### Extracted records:
-----

theorem wit_HandlerForms :
    (let s := handlerState .second 1 (some 9)
     s.ic.ctl.kind = .second ∧ s.ic.caps[(0 : Fin 4)] = some { part := 0, target := 2, serial := 5, check := 9 } ∧
       (s.ctx 2).frz = some (frozen0 (some 9)) ∧ (s.ctx 2).part = 0 ∧ s.scoreHit (.frd (.s 1) 0 (.s 61)) 2 = false ∧
       (s.scoreHit (.fwr (.s 1) 0 (.rstk 7)) 2 = false ∧ s.fwrOk 2 (.rstk 7) (s.rdS 0 (.s 1)) = true) ∧
       (s.scoreHit (.fwr (.s 1) 0 (.recd 31)) 2 = false ∧ s.fwrOk 2 (.recd 31) (s.rdS 0 (.s 1)) = false) ∧
       (s.scoreHit (.fres 0) 2 = false ∧ (s.core (coreOf 2)).retired = false) ∧ s.scoreHit (.fresPc (.s 1) 0) 2 = false ∧
       s.scoreHit (.fkill (.s 1) 0) 2 = false ∧ (s.scoreHit (.fpassSup (.s 1) 0) 2 = false ∧ s.ic.ctl.level ≠ 2) ∧
       s.scoreHit (.fpassHost (.s 1) 0) 2 = false ∧ s.scoreHit (.fstat (.s 1) 0) 2 = false) ∧
    (let s := (handlerState .second 2 (some 9)).mapCore 1 fun k => { k with retired := true }
     (s.core (coreOf 2)).retired = true ∧ s.ic.ctl.level = 2) ∧
    (let s := handlerState .second 1 none
     s.ic.caps[(0 : Fin 4)] ≠ none ∧ s.ic.caps[(3 : Fin 4)] = none ∧ s.scoreHit (.frd (.s 1) 3 .depth) 2 = false ∧
       s.scoreHit (.fwr (.s 1) 3 .depth) 2 = false ∧ s.scoreHit (.fres 3) 2 = false ∧ s.scoreHit (.fkill (.s 1) 3) 2 = false ∧
       s.scoreHit (.fpassHost (.s 1) 3) 2 = false ∧ (s.ctx 2).frz.map (·.cap) = some none) ∧
    (handlerState .primary 0 none).ic.ctl.kind ≠ .second ∧
    (let l : Landing := { due := 0, issued := 0, slot := 1, what := .fres 2 none }
     let s := (handlerState .second 1 (some 9)).mapCtx 0 fun x => { x with pend := [l] }
     (s.ctx 0).pend = [l] ∧ l.due ≤ s.tempo ∧ (s.core (coreOf 0)).lk = [] ∧ (s.ctx 2).frz = some (frozen0 (some 9)) ∧
       (frozen0 (some 9)).cap ≠ none) := by decide +kernel

/-- A second at whose context one effect is due, on a thread frozen in context 2 that is a member of an elastic gang of two. -/
def handlerLands (w : LandWhat) : State :=
  let s := (handlerState .second 1 (some 9)).mapCtx 0 fun x => { x with pend := [{ due := 0, issued := 0, slot := 1, what := w }] }
  (s.mapCtx 2 fun x => { x with gang := some 0 }).setGang 0 { fetchGang 0 with members := [2, 4], alive := 2, region := 1 }

theorem wit_HandlerForms_lands : (∀ w ∈ [LandWhat.fres 2 (some 5), .fwr 2 (.s 47) 5, .fwr 2 (.g 23) 5, .fwr 2 (.rstk 7) 5, .fwr 2 .depth 8,
      .fpass 2 false 1, .fpass 2 true 1, .hmov 1 0 true false],
    let s := handlerLands w
    (s.ctx 0).pend = [{ due := 0, issued := 0, slot := 1, what := w }] ∧ 0 ≤ s.tempo ∧ s.paused 0 = false ∧ (0 : CtxId) ≠ 2 ∧ (s.core (coreOf 0)).lk = [] ∧
      (s.ctx 2).frz = some (frozen0 (some 9)) ∧ (frozen0 (some 9)).cap ≠ none ∧ s.mem.wf = true) ∧
    (let s := (handlerLands (.fkill 2 7)).setRegion 1 wregion
     (s.ctx 2).ctl.kind ≠ .second ∧ (s.ctx 2).elas = [] ∧ s.cmdsOf 2 = [] ∧ (s.ctx 2).gang = some 0 ∧
       (s.gang? 0).map (fun y => (y.kernel.tlen, y.waitStart, y.alive, y.region)) = some (none, false, 2, 1) ∧
       s.region? 1 = some wregion ∧ (s.ctx 2).frz = some (frozen0 (some 9))) ∧
    (let s := handlerState .second 1 (some 8)
     s.ic.ctl.kind = .second ∧ s.ic.caps[(0 : Fin 4)] = some { part := 0, target := 2, serial := 5, check := 9 } ∧
       s.scoreHit (.fstat (.s 1) 0) 2 = false ∧ (s.ctx 2).frz.map (·.cap) = some (some 8) ∧ lookupD 2 (s.part s.ic.part).spent 5 = 2) := by
  decide +kernel

/-! ## The mx slot -/

/-- Link l of a chain, hosted by member 0 in slot l. -/
def link0 (slot : Fin 8) (state : LinkState) (held : LinkState) : ChainLink :=
  { core := 0, slot := slot, count := 1, hop := 0, spare := false, used := false, state := state, held := held, landed := 0, hopr := false,
    shadow := none, slost := false, reason := 0, resend := false }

-----

### EXERCISE DETAILS:
Go through the records above line by line and say how many lines include "wregion", giving only that number.

### SOLUTION TO THIS PROBLEM:
2